[INSTRUCTIONS TO FOLLOW]:
In the entries that follow, find the line containing "def setReasons (l"; from there, copy every line exactly through the line containing "else followReasons l".

ENTRIES SUPPLIED below:

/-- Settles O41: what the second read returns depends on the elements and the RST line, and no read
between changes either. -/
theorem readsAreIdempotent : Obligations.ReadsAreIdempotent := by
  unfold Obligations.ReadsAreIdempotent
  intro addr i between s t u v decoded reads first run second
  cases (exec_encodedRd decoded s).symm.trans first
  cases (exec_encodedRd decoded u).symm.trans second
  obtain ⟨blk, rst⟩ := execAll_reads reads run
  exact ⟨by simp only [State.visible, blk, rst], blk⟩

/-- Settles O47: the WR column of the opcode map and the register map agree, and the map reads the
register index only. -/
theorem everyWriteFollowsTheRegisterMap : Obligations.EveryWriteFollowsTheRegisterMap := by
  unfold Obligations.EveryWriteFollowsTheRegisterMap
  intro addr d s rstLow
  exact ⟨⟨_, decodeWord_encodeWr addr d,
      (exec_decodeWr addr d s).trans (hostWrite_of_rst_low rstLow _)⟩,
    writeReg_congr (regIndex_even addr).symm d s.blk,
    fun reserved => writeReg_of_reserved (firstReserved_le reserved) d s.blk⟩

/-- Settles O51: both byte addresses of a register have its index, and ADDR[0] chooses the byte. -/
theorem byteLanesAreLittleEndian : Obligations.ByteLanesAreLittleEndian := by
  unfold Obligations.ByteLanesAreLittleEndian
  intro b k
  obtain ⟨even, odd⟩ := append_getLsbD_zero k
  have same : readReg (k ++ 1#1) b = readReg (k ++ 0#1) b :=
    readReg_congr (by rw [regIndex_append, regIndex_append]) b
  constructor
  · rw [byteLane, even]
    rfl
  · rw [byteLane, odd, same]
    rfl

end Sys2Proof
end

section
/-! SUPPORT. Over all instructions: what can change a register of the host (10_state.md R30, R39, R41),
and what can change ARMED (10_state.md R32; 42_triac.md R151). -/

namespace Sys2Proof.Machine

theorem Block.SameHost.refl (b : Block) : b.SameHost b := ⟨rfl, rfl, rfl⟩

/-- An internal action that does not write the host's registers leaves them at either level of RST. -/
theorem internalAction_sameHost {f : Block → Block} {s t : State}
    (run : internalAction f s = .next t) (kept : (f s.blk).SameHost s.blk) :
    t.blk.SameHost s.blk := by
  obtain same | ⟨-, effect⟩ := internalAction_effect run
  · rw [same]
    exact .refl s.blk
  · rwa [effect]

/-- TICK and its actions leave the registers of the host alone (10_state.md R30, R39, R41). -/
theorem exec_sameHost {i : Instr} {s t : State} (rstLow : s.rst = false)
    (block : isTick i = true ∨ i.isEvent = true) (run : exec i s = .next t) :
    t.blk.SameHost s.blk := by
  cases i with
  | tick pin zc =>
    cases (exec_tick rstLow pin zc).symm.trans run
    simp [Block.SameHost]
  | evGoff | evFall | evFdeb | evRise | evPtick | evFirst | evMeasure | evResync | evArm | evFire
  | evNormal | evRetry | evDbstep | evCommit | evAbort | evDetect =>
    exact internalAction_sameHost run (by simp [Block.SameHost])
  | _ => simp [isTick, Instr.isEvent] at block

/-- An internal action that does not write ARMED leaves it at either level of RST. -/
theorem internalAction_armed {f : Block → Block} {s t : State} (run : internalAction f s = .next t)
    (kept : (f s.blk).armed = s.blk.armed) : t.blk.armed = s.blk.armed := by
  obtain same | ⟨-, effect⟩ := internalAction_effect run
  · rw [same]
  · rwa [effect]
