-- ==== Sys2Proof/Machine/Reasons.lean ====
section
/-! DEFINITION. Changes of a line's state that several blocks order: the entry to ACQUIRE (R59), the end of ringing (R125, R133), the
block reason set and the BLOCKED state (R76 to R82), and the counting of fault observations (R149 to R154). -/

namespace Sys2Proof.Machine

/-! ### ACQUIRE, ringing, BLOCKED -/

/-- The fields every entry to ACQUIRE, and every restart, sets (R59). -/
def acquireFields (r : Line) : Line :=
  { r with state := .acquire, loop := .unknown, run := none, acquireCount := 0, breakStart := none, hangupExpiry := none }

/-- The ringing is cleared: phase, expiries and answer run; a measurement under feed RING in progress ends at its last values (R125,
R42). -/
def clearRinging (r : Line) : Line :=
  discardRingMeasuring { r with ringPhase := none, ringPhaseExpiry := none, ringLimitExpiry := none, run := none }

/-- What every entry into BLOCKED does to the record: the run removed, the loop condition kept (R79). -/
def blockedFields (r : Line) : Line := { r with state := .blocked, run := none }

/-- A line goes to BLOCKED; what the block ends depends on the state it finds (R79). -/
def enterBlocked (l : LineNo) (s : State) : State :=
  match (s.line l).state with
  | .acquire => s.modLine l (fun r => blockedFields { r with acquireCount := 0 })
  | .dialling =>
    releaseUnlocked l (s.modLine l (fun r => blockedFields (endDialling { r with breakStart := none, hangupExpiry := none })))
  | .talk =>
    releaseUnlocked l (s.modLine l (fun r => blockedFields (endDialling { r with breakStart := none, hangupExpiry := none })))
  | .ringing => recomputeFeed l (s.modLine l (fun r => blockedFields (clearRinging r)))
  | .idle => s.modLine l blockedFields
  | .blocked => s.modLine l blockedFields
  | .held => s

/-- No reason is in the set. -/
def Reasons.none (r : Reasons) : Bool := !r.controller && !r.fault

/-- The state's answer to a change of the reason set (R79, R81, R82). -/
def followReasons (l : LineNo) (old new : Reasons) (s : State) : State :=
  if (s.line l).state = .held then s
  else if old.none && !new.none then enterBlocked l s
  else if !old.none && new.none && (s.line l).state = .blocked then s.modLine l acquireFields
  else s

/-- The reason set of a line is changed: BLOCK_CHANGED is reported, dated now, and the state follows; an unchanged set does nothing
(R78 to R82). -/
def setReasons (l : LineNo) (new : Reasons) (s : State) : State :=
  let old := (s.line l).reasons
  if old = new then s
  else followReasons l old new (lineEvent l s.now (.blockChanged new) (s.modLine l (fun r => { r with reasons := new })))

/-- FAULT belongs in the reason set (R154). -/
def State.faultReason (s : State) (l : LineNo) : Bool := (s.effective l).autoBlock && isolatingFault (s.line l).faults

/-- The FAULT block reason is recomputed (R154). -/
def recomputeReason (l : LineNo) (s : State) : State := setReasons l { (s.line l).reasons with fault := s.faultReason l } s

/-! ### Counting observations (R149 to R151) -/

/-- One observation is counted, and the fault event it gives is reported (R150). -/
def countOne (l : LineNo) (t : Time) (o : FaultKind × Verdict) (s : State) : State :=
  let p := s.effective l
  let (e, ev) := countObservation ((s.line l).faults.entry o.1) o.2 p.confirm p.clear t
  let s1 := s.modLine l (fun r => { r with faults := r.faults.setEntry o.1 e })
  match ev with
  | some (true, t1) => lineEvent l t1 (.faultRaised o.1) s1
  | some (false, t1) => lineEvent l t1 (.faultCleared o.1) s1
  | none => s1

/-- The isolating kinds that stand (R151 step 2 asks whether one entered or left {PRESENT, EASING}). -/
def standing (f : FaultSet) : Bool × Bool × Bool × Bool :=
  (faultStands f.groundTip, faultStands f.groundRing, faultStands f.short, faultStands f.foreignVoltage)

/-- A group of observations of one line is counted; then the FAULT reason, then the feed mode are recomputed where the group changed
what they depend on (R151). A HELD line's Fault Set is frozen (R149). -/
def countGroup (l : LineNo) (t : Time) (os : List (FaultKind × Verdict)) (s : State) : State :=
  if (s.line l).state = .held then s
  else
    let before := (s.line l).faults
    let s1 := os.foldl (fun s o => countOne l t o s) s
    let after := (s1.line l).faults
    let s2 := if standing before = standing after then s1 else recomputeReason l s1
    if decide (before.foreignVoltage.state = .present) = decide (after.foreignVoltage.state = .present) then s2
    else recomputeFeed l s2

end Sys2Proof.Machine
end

End of ENTRIES SUPPLIED.

[FINISHED EXERCISE]:
def setReasons (l : LineNo) (new : Reasons) (s : State) : State :=
  let old := (s.line l).reasons
  if old = new then s
  else followReasons l old new (lineEvent l s.now (.blockChanged new) (s.modLine l (fun r => { r with reasons := new })))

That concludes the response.